22 ноября
Ночь Герман вел себя беспокойно. Он почти не спал. Его часто тошнило зеленоватой слизью. От его былой выносливости мало что осталось. Его руки сделались тонкими, а провалившиеся глаза излучали какой-то необъяснимый страх. Он как будто был в отчаянии. «Помогите мне, – сказал он сегодня доктору Нико. – Не хочу умирать – пока не хочу». Нико привел солдата из первого взвода – такого же крепкого и здорового, каким был сам Герман до ранения. И тот сдал свою кровь для раненого товарища.
Доктор Нико пообещал Герману отбивную, как только тот преодолеет кризис. «Тогда сможете есть все, что пожелаете», – сказал он. «Даже пить шнапс?» – спросил Герман. «И шнапс тоже», – ответил Нико. Теперь Герман верит в то, что выздоровеет. Он хочет, чтобы я оставался рядом.
Утешает то, что у меня есть дневник. «Хотите поставить себе памятник?» – спросил Штоффман, когда увидел мой открытый дневник у койки Германа. «Нет, – ответил я. – Сам хочу стать памятником».
Он на мгновение заглянул внутрь, пробежал глазами, потом произнес:
«Из вас солдат никогда не получится!»
Герман продиктовал мне несколько строчек для своей жены. На поправку он шел медленно, время от времени докучало непонятное бурчание в желудке, видимо, от скапливавшейся там жидкости. Но он полон оптимизма: все скоро пройдет, а значит, недалек тот день, когда они с женой снова встретятся…
Но по правде говоря, я потом начисто переписал письмо. Ни слова о ранении в живот. Я добавил от себя, что он повредил руку, поэтому пока не может писать сам…
23 ноября
Утром Нико вынужден был откачать у Германа жидкость из брюшной полости. Через глотку ему в желудок вставили длинную толстую трубку. Герман сначала не хотел, он вырвал изо рта трубку (опасаясь, что задохнется). Во второй раз он прикусил трубку. Лишь после четырех попыток доктору Нико удалось добиться цели. После этого Герман почувствовал себя намного лучше. От перенесенных мучений у него в глазах стояли слезы. «Хуже, чем повеситься», – проворчал он. Ему было меня жаль…
Баба Александра – так зовут мою хозяйку – попросила меня показать ей мои носки. Теперь я вижу, что она вяжет мне носки, точнее, даже чулки из толстых, как шпагат, ниток. Она и сама носит такие чулки. Они, наверное, очень прочные, но раздражают кожу. Но это ничего. Добродушная старуха варит мне картошку.
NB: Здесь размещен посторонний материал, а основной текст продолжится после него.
-- ==== Sys2Proof/Machine/Bus.lean ====
section
/-! DEFINITION. The host port: what a bus cycle does at each of the 64 registers (R164 to R167, R190 to R197, R203). -/

namespace Sys2Proof.Machine

/-! ### Cycles (R190, R191, R193) -/

/-- R193: the latch is emptied. -/
def State.emptyLatch (s : State) : State := { s with host := { s.host with latch := none } }

/-- R190, R191: a write cycle: ignored in the reset condition; it cannot take place while a cycle is held (log 20). -/
def State.hostWrite (s : State) (f : State → State) : State :=
  if s.waitPin || s.dev.inReset then s else f s.emptyLatch

/-- R190, R191: a read cycle of a register that is not paired. -/
def State.hostRead (s : State) (f : State → State) : State := if s.waitPin then s else f s.emptyLatch

/-- R193: part 1, and the latch takes the register and its snapshot; in the reset condition it stays empty. -/
def State.readPart1 (s : State) (r : PairedReg) : State :=
  { s with host := { s.host with
    latch := if s.dev.inReset then none else some { reg := r, part1 := s.part1 r, part2 := s.part2 r }
    readData := s.part1 r } }

/-- R193: a read of a paired register. -/
def State.readPaired (s : State) (r : PairedReg) : State :=
  if s.waitPin then s
  else match s.host.latch with
    | some l => if l.reg = r then s.emptyLatch.answer l.part2 else s.readPart1 r
    | none => s.readPart1 r

/-! ### Registers with an effect of their own -/

/-- R161: the EVENTS_LOST record. -/
def eventsLostRecord (n : BitVec 8) : EventRecord :=
  { kind := .eventsLost, source := .device, phys := none, logical := none, offset := none, detail := n.setWidth 16 }

/-- R164: a pop. -/
def Events.pop (e : Events) : Events :=
  match e.queue with
  | [] => e
  | _ :: rest =>
    if e.lost = 0 then { e with queue := rest } else { queue := rest ++ [eventsLostRecord e.lost], lost := 0 }

/-- R164: a write of EVENT_POP. -/
def State.popEvent (s : State) : State := { s with events := s.events.pop }

/-- R166: a write of IRQ_PENDING. -/
def State.writeIrqPending (s : State) (v : Half) : State :=
  if v.getLsbD 5 then { s with irq := { s.irq with cmdDone := false } } else s

/-- R167: a write of IRQ_ENABLE. -/
def State.writeIrqEnable (s : State) (v : Half) : State :=
  { s with irq := { s.irq with enable := v.extractLsb' 0 7 } }

/-- R195: a write of TABLE_SELECT. -/
def State.writeTableSelect (s : State) (v : Half) : State :=
  let t : BitVec 2 := v.extractLsb' 0 2
  let i : BitVec 5 := v.extractLsb' 8 5
  { s with table := { table := t, index := i, copy := s.tableRecord t i.toNat } }

/-- R174: a write of COMMAND_ARG0. -/
def State.writeArg0 (s : State) (v : Half) : State := { s with cmd := { s.cmd with arg0 := v } }
/-- R174: a write of COMMAND_ARG1. -/
def State.writeArg1 (s : State) (v : Half) : State := { s with cmd := { s.cmd with arg1 := v } }
/-- R134: a write of SPARE_CTRL. -/
def State.writeSpareCtrl (s : State) (v : Half) : State := { s with spareCtrl := spareCtrlOf v }
/-- R12: a write of DIAG. -/
def State.writeDiag (s : State) (v : Half) : State := { s with diag := diagOf v }

/-! ### The map (R190) -/

/-- A write of a channel's register, by its place in the channel's eight. -/
def State.writeChanRegister (s : State) (n : Fin 4) (r : BitVec 3) (v : Half) : State :=
  match r.toNat with
  | 0 => s.writeCtrl n v
  | 1 => s.writeStatus n v
  | 2 => s.writePtrLo n v
  | 3 => s.writePtrHi n v
  | 4 => s.writeWinFirst n v
  | 5 => s.writeWinLast n v
  | 6 => s.writeDataReg n false v
  | _ => s.writeDataReg n true v

/-- The rule of the register written; a read-only register takes nothing. -/
def State.writeRegister (s : State) (a : BitVec 6) (v : Half) : State :=
  match chanOf a with
  | some n => s.writeChanRegister n (a.extractLsb' 0 3) v
  | none =>
    match a.toNat with
    | 0x02 => s.writeCommand v
    | 0x03 => s.writeArg0 v
    | 0x04 => s.writeArg1 v
    | 0x05 => s.writeCommandStatus v
    | 0x06 => s.writeIrqPending v
    | 0x07 => s.writeIrqEnable v
    | 0x0C => s.popEvent
    | 0x30 => s.writeScrubCtrl v
    | 0x31 => s.writeScrubPeriod v
    | 0x32 => s.writeScrubStatus v
    | 0x36 => s.writeSpareCtrl v
    | 0x39 => s.writeTableSelect v
    | 0x3F => s.writeDiag v
    | _ => s

/-- The read of a data register, or of a register whose value alone matters. -/
def State.readPlain (s : State) (a : BitVec 6) : State :=
  match chanOf a with
  | some n =>
    match (a.extractLsb' 0 3).toNat with
    | 6 => s.readDataReg n false
    | 7 => s.readDataReg n true
    | _ => s.answer (s.register a)
  | none => s.answer (s.register a)

/-- A write cycle at an address. -/
def State.busWrite (s : State) (a : BitVec 6) (v : Half) : State := s.hostWrite fun x => x.writeRegister a v

/-- A read cycle at an address. -/
def State.busRead (s : State) (a : BitVec 6) : State :=
  match pairedAt a with
  | some r => s.readPaired r
  | none => s.hostRead fun x => x.readPlain a

end Sys2Proof.Machine
end

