-- ==== Sys2Proof/Machine/CommandEvents.lean ====
section
/-! DEFINITION. The meanings of the COMMAND writes and of a completion (chapter 10). -/

namespace Sys2Proof.Machine

/-- FORMAT (R177): its code written to COMMAND. -/
def execFormat (s : State) : Host.Outcome State Fault Refusal :=
  .next (s.hostWrite fun x => x.writeCommand ((commandCode .format).setWidth 16))

/-- REMOUNT (R182): its code written to COMMAND. -/
def execRemount (s : State) : Host.Outcome State Fault Refusal :=
  .next (s.hostWrite fun x => x.writeCommand ((commandCode .remount).setWidth 16))

/-- COMMIT (R183): its code written to COMMAND. -/
def execCommit (s : State) : Host.Outcome State Fault Refusal :=
  .next (s.hostWrite fun x => x.writeCommand ((commandCode .commit).setWidth 16))

/-- SPARE_BLOCK (R184): its code written to COMMAND. -/
def execSpareBlock (s : State) : Host.Outcome State Fault Refusal :=
  .next (s.hostWrite fun x => x.writeCommand ((commandCode .spareBlock).setWidth 16))

/-- CANCEL_SPARE (R185): its code written to COMMAND. -/
def execCancelSpare (s : State) : Host.Outcome State Fault Refusal :=
  .next (s.hostWrite fun x => x.writeCommand ((commandCode .cancelSpare).setWidth 16))

/-- SCRUB_RANGE (R186): its code written to COMMAND. -/
def execScrubRange (s : State) : Host.Outcome State Fault Refusal :=
  .next (s.hostWrite fun x => x.writeCommand ((commandCode .scrubRange).setWidth 16))

/-- CLEAR_FAULTS (R187): its code written to COMMAND. -/
def execClearFaults (s : State) : Host.Outcome State Fault Refusal :=
  .next (s.hostWrite fun x => x.writeCommand ((commandCode .clearFaults).setWidth 16))

/-- SOFT_RESET (R188): its code written to COMMAND. -/
def execSoftReset (s : State) : Host.Outcome State Fault Refusal :=
  .next (s.hostWrite fun x => x.writeCommand ((commandCode .softReset).setWidth 16))

/-- UNDEFINED_COMMAND (R197): a value written to COMMAND. -/
def execUndefinedCommand (v : Half) (s : State) : Host.Outcome State Fault Refusal :=
  .next (s.hostWrite fun x => x.writeCommand v)

/-- COMMAND_COMPLETION (R176), when it is due (log 2). -/
def execCommandCompletion (s : State) : Host.Outcome State Fault Refusal := .next (s.completeIfDue)

/-- COMMAND_STATUS_WRITE (R174). -/
def execCommandStatusWrite (v : Half) (s : State) : Host.Outcome State Fault Refusal :=
  .next (s.hostWrite fun x => x.writeCommandStatus v)

end Sys2Proof.Machine
end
А сегодня я обнаружил в котелке даже кусок вареного мяса. Наверное, у нее где-то есть припасы. Иначе как тут проживешь? В хлеву у Александры была коза. Коров у многих уже нет. Теперь почти все они реквизированы, потому что снабжение в последнее время оставляет желать лучшего. Приходится искать возможности, чтобы дополнительно прокормиться за счет местного населения. Но на многое здесь рассчитывать не приходится. То, чем люди могут пожертвовать, они отдают нам сами. Возможно, они так поступают из страха. Но мне кажется, что у них есть врожденный дух самопожертвования.
Постоянно приходят тревожные новости о партизанских налетах. Недавно один раненый рассказывал мне, что собственными глазами видел убитых партизанами наших солдат. Они лежали в снегу, почти голые и покрытые ледяной коркой. Партизаны устроили засаду, застрелили их, потом сняли одежду и облили водой. От таких ужасов у многих возникает жестокое желание воздать злом на зло. Но нельзя обвинять в этом только русских…
Сегодня нам по воздуху доставили провизию. Самолет покружил над деревней, потом в снег упало несколько мешков. Один мешок прорвался, и из него высыпались кофейные зерна. Я видел через окно, как солдаты принялись собирать их, погрузив руки в снег и пытаясь набрать побольше. Как я потом узнал от доктора Нико, этот груз на самом деле предназначался для пехотной части, которая находится на две деревни дальше…
У старухи нет даже керосиновой лампы, одна только масляная лампада. Зато у меня изрядный запас свечей. Я зажигаю свечу, как только наступают сумерки. Сегодня, при заходе солнца, несколько красновато-желтых лучей осветили койку Германа, попали на его белые руки…
Эрнст по-прежнему излучает уверенность. По его словам, Гудериан со своими танками уже под Тулой и вот-вот завершит окружение и разгром русских. Эрнст некоторое время работал в канцелярии части и в курсе донесений штаба дивизии. Последние донесения вполне обнадеживающие…
Новое письмо от Ли. Она пишет, что дома все потрясены страшными авианалетами. Но многие женщины «в гордом трауре» поминают павших мужей и стремятся воспитать сыновей «мстителями».